-- ==== Sys2Proof/Machine/DataProcessing.lean ====
section
/-! DEFINITION. The DataProcessing class (spec/41_data_processing.md R96 to R101): one definition for each row of
the opcode table, over the shared forms below. The condition, the S bit, the rotate and the shift field are
ignored (R96). -/

namespace Sys2Proof.Machine

/-- A completed data-processing instruction that writes no register: `computation` and `pc + 4` (R96). -/
def Session.completeComputation (t : Session) (ia : Word) : Session :=
  t.complete .computation (ia + 4#32)

/-- SUB: `x[d] <- x[n] - op2` modulo 2^32 (R97). -/
def aluSub (w : Word) (rn rd : RegNum) (op2 : Operand2) (s : State) : Host.Outcome State Fault Refusal :=
  let t := s.session
  finish s (t.guardPc w (rn :: rd :: op2.regs)
    (.ok ((t.setReg rd (t.reg rn - op2.value t)).completeComputation t.pc)))

/-- ADD: `x[d] <- x[n] + op2` modulo 2^32 (R98). -/
def aluAdd (w : Word) (rn rd : RegNum) (op2 : Operand2) (s : State) : Host.Outcome State Fault Refusal :=
  let t := s.session
  finish s (t.guardPc w (rn :: rd :: op2.regs)
    (.ok ((t.setReg rd (t.reg rn + op2.value t)).completeComputation t.pc)))

/-- CMP: all four flags from `CmpFlags(x[n], op2)`, no register written (R99, R104). -/
def aluCmp (w : Word) (rn : RegNum) (op2 : Operand2) (s : State) : Host.Outcome State Fault Refusal :=
  let t := s.session
  finish s (t.guardPc w (rn :: op2.regs)
    (.ok ({ t with flags := cmpFlags (t.reg rn) (op2.value t) }.completeComputation t.pc)))

/-- MOV: `x[d] <- op2` (R100). -/
def aluMov (w : Word) (rd : RegNum) (op2 : Operand2) (s : State) : Host.Outcome State Fault Refusal :=
  let t := s.session
  finish s (t.guardPc w (rd :: op2.regs)
    (.ok ((t.setReg rd (op2.value t)).completeComputation t.pc)))

/-- A no-op opcode: no register, no flag, no `r15` check; it still completes (R101). -/
def aluNoop (s : State) : Host.Outcome State Fault Refusal :=
  finish s (.ok (s.session.completeComputation s.session.pc))

/-- `sub Rd, Rn, #imm8` (R97). -/
def execSubImm (cond : BitVec 4) (sb : BitVec 1) (rn rd : RegNum) (rot : BitVec 4) (imm8 : BitVec 8) (s : State) :
    Host.Outcome State Fault Refusal :=
  aluSub (encode (.subImm cond sb rn rd rot imm8)) rn rd (.imm imm8) s

/-- `sub Rd, Rn, Rm` (R97). -/
def execSubReg (cond : BitVec 4) (sb : BitVec 1) (rn rd : RegNum) (shift : BitVec 8) (rm : RegNum) (s : State) :
    Host.Outcome State Fault Refusal :=
  aluSub (encode (.subReg cond sb rn rd shift rm)) rn rd (.reg rm) s

/-- `add Rd, Rn, #imm8` (R98). -/
def execAddImm (cond : BitVec 4) (sb : BitVec 1) (rn rd : RegNum) (rot : BitVec 4) (imm8 : BitVec 8) (s : State) :
    Host.Outcome State Fault Refusal :=
  aluAdd (encode (.addImm cond sb rn rd rot imm8)) rn rd (.imm imm8) s

/-- `add Rd, Rn, Rm` (R98). -/
def execAddReg (cond : BitVec 4) (sb : BitVec 1) (rn rd : RegNum) (shift : BitVec 8) (rm : RegNum) (s : State) :
    Host.Outcome State Fault Refusal :=
  aluAdd (encode (.addReg cond sb rn rd shift rm)) rn rd (.reg rm) s

/-- `cmp Rn, #imm8` (R99). -/
def execCmpImm (cond : BitVec 4) (sb : BitVec 1) (rn rd : RegNum) (rot : BitVec 4) (imm8 : BitVec 8) (s : State) :
    Host.Outcome State Fault Refusal :=
  aluCmp (encode (.cmpImm cond sb rn rd rot imm8)) rn (.imm imm8) s

/-- `cmp Rn, Rm` (R99). -/
def execCmpReg (cond : BitVec 4) (sb : BitVec 1) (rn rd : RegNum) (shift : BitVec 8) (rm : RegNum) (s : State) :
    Host.Outcome State Fault Refusal :=
  aluCmp (encode (.cmpReg cond sb rn rd shift rm)) rn (.reg rm) s

/-- `mov Rd, #imm8` (R100). -/
def execMovImm (cond : BitVec 4) (sb : BitVec 1) (rn rd : RegNum) (rot : BitVec 4) (imm8 : BitVec 8) (s : State) :
    Host.Outcome State Fault Refusal :=
  aluMov (encode (.movImm cond sb rn rd rot imm8)) rd (.imm imm8) s

/-- `mov Rd, Rm` (R100). -/
def execMovReg (cond : BitVec 4) (sb : BitVec 1) (rn rd : RegNum) (shift : BitVec 8) (rm : RegNum) (s : State) :
    Host.Outcome State Fault Refusal :=
  aluMov (encode (.movReg cond sb rn rd shift rm)) rd (.reg rm) s

/-- Opcode 0000 (R101). -/
def execNoopAnd (s : State) : Host.Outcome State Fault Refusal := aluNoop s

/-- Opcode 0001 (R101). -/
def execNoopEor (s : State) : Host.Outcome State Fault Refusal := aluNoop s

/-- Opcode 0011 (R101). -/
def execNoopRsb (s : State) : Host.Outcome State Fault Refusal := aluNoop s

/-- Opcode 0101 (R101). -/
def execNoopAdc (s : State) : Host.Outcome State Fault Refusal := aluNoop s

/-- Opcode 0110 (R101). -/
def execNoopSbc (s : State) : Host.Outcome State Fault Refusal := aluNoop s

/-- Opcode 0111 (R101). -/
def execNoopRsc (s : State) : Host.Outcome State Fault Refusal := aluNoop s

/-- Opcode 1000 (R101). -/
def execNoopTst (s : State) : Host.Outcome State Fault Refusal := aluNoop s

/-- Opcode 1001 (R101). -/
def execNoopTeq (s : State) : Host.Outcome State Fault Refusal := aluNoop s

/-- Opcode 1011 (R101). -/
def execNoopCmn (s : State) : Host.Outcome State Fault Refusal := aluNoop s

/-- Opcode 1100 (R101). -/
def execNoopOrr (s : State) : Host.Outcome State Fault Refusal := aluNoop s

/-- Opcode 1110 (R101). -/
def execNoopBic (s : State) : Host.Outcome State Fault Refusal := aluNoop s

/-- Opcode 1111 (R101). -/
def execNoopMvn (s : State) : Host.Outcome State Fault Refusal := aluNoop s

end Sys2Proof.Machine
end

### Work task:
Give every entry once more, exactly as it reads.

### Response below:
-- ==== Sys2Proof/Machine/DataProcessing.lean ====
section
/-! DEFINITION. The DataProcessing class (spec/41_data_processing.md R96 to R101): one definition for each row of
the opcode table, over the shared forms below. The condition, the S bit, the rotate and the shift field are
ignored (R96). -/

namespace Sys2Proof.Machine

/-- A completed data-processing instruction that writes no register: `computation` and `pc + 4` (R96). -/
def Session.completeComputation (t : Session) (ia : Word) : Session :=
  t.complete .computation (ia + 4#32)

/-- SUB: `x[d] <- x[n] - op2` modulo 2^32 (R97). -/
def aluSub (w : Word) (rn rd : RegNum) (op2 : Operand2) (s : State) : Host.Outcome State Fault Refusal :=
  let t := s.session
  finish s (t.guardPc w (rn :: rd :: op2.regs)
    (.ok ((t.setReg rd (t.reg rn - op2.value t)).completeComputation t.pc)))

/-- ADD: `x[d] <- x[n] + op2` modulo 2^32 (R98). -/
def aluAdd (w : Word) (rn rd : RegNum) (op2 : Operand2) (s : State) : Host.Outcome State Fault Refusal :=
  let t := s.session
  finish s (t.guardPc w (rn :: rd :: op2.regs)
    (.ok ((t.setReg rd (t.reg rn + op2.value t)).completeComputation t.pc)))

/-- CMP: all four flags from `CmpFlags(x[n], op2)`, no register written (R99, R104). -/
def aluCmp (w : Word) (rn : RegNum) (op2 : Operand2) (s : State) : Host.Outcome State Fault Refusal :=
  let t := s.session
  finish s (t.guardPc w (rn :: op2.regs)
    (.ok ({ t with flags := cmpFlags (t.reg rn) (op2.value t) }.completeComputation t.pc)))

/-- MOV: `x[d] <- op2` (R100). -/
def aluMov (w : Word) (rd : RegNum) (op2 : Operand2) (s : State) : Host.Outcome State Fault Refusal :=
  let t := s.session
  finish s (t.guardPc w (rd :: op2.regs)
    (.ok ((t.setReg rd (op2.value t)).completeComputation t.pc)))

/-- A no-op opcode: no register, no flag, no `r15` check; it still completes (R101). -/
def aluNoop (s : State) : Host.Outcome State Fault Refusal :=
  finish s (.ok (s.session.completeComputation s.session.pc))

/-- `sub Rd, Rn, #imm8` (R97). -/
def execSubImm (cond : BitVec 4) (sb : BitVec 1) (rn rd : RegNum) (rot : BitVec 4) (imm8 : BitVec 8) (s : State) :
    Host.Outcome State Fault Refusal :=
  aluSub (encode (.subImm cond sb rn rd rot imm8)) rn rd (.imm imm8) s

/-- `sub Rd, Rn, Rm` (R97). -/
def execSubReg (cond : BitVec 4) (sb : BitVec 1) (rn rd : RegNum) (shift : BitVec 8) (rm : RegNum) (s : State) :
    Host.Outcome State Fault Refusal :=
  aluSub (encode (.subReg cond sb rn rd shift rm)) rn rd (.reg rm) s

/-- `add Rd, Rn, #imm8` (R98). -/
def execAddImm (cond : BitVec 4) (sb : BitVec 1) (rn rd : RegNum) (rot : BitVec 4) (imm8 : BitVec 8) (s : State) :
    Host.Outcome State Fault Refusal :=
  aluAdd (encode (.addImm cond sb rn rd rot imm8)) rn rd (.imm imm8) s

/-- `add Rd, Rn, Rm` (R98). -/
def execAddReg (cond : BitVec 4) (sb : BitVec 1) (rn rd : RegNum) (shift : BitVec 8) (rm : RegNum) (s : State) :
    Host.Outcome State Fault Refusal :=
  aluAdd (encode (.addReg cond sb rn rd shift rm)) rn rd (.reg rm) s

/-- `cmp Rn, #imm8` (R99). -/
def execCmpImm (cond : BitVec 4) (sb : BitVec 1) (rn rd : RegNum) (rot : BitVec 4) (imm8 : BitVec 8) (s : State) :
    Host.Outcome State Fault Refusal :=
  aluCmp (encode (.cmpImm cond sb rn rd rot imm8)) rn (.imm imm8) s

/-- `cmp Rn, Rm` (R99). -/
def execCmpReg (cond : BitVec 4) (sb : BitVec 1) (rn rd : RegNum) (shift : BitVec 8) (rm : RegNum) (s : State) :
    Host.Outcome State Fault Refusal :=
  aluCmp (encode (.cmpReg cond sb rn rd shift rm)) rn (.reg rm) s

/-- `mov Rd, #imm8` (R100). -/
def execMovImm (cond : BitVec 4) (sb : BitVec 1) (rn rd : RegNum) (rot : BitVec 4) (imm8 : BitVec 8) (s : State) :
    Host.Outcome State Fault Refusal :=
  aluMov (encode (.movImm cond sb rn rd rot imm8)) rd (.imm imm8) s

/-- `mov Rd, Rm` (R100). -/
def execMovReg (cond : BitVec 4) (sb : BitVec 1) (rn rd : RegNum) (shift : BitVec 8) (rm : RegNum) (s : State) :
    Host.Outcome State Fault Refusal :=
  aluMov (encode (.movReg cond sb rn rd shift rm)) rd (.reg rm) s

/-- Opcode 0000 (R101). -/
def execNoopAnd (s : State) : Host.Outcome State Fault Refusal := aluNoop s

/-- Opcode 0001 (R101). -/
def execNoopEor (s : State) : Host.Outcome State Fault Refusal := aluNoop s

/-- Opcode 0011 (R101). -/
def execNoopRsb (s : State) : Host.Outcome State Fault Refusal := aluNoop s

/-- Opcode 0101 (R101). -/
def execNoopAdc (s : State) : Host.Outcome State Fault Refusal := aluNoop s

/-- Opcode 0110 (R101). -/
def execNoopSbc (s : State) : Host.Outcome State Fault Refusal := aluNoop s

/-- Opcode 0111 (R101). -/
def execNoopRsc (s : State) : Host.Outcome State Fault Refusal := aluNoop s

/-- Opcode 1000 (R101). -/
def execNoopTst (s : State) : Host.Outcome State Fault Refusal := aluNoop s

/-- Opcode 1001 (R101). -/
def execNoopTeq (s : State) : Host.Outcome State Fault Refusal := aluNoop s

/-- Opcode 1011 (R101). -/
def execNoopCmn (s : State) : Host.Outcome State Fault Refusal := aluNoop s

/-- Opcode 1100 (R101). -/
def execNoopOrr (s : State) : Host.Outcome State Fault Refusal := aluNoop s

/-- Opcode 1110 (R101). -/
def execNoopBic (s : State) : Host.Outcome State Fault Refusal := aluNoop s

/-- Opcode 1111 (R101). -/
def execNoopMvn (s : State) : Host.Outcome State Fault Refusal := aluNoop s

end Sys2Proof.Machine
end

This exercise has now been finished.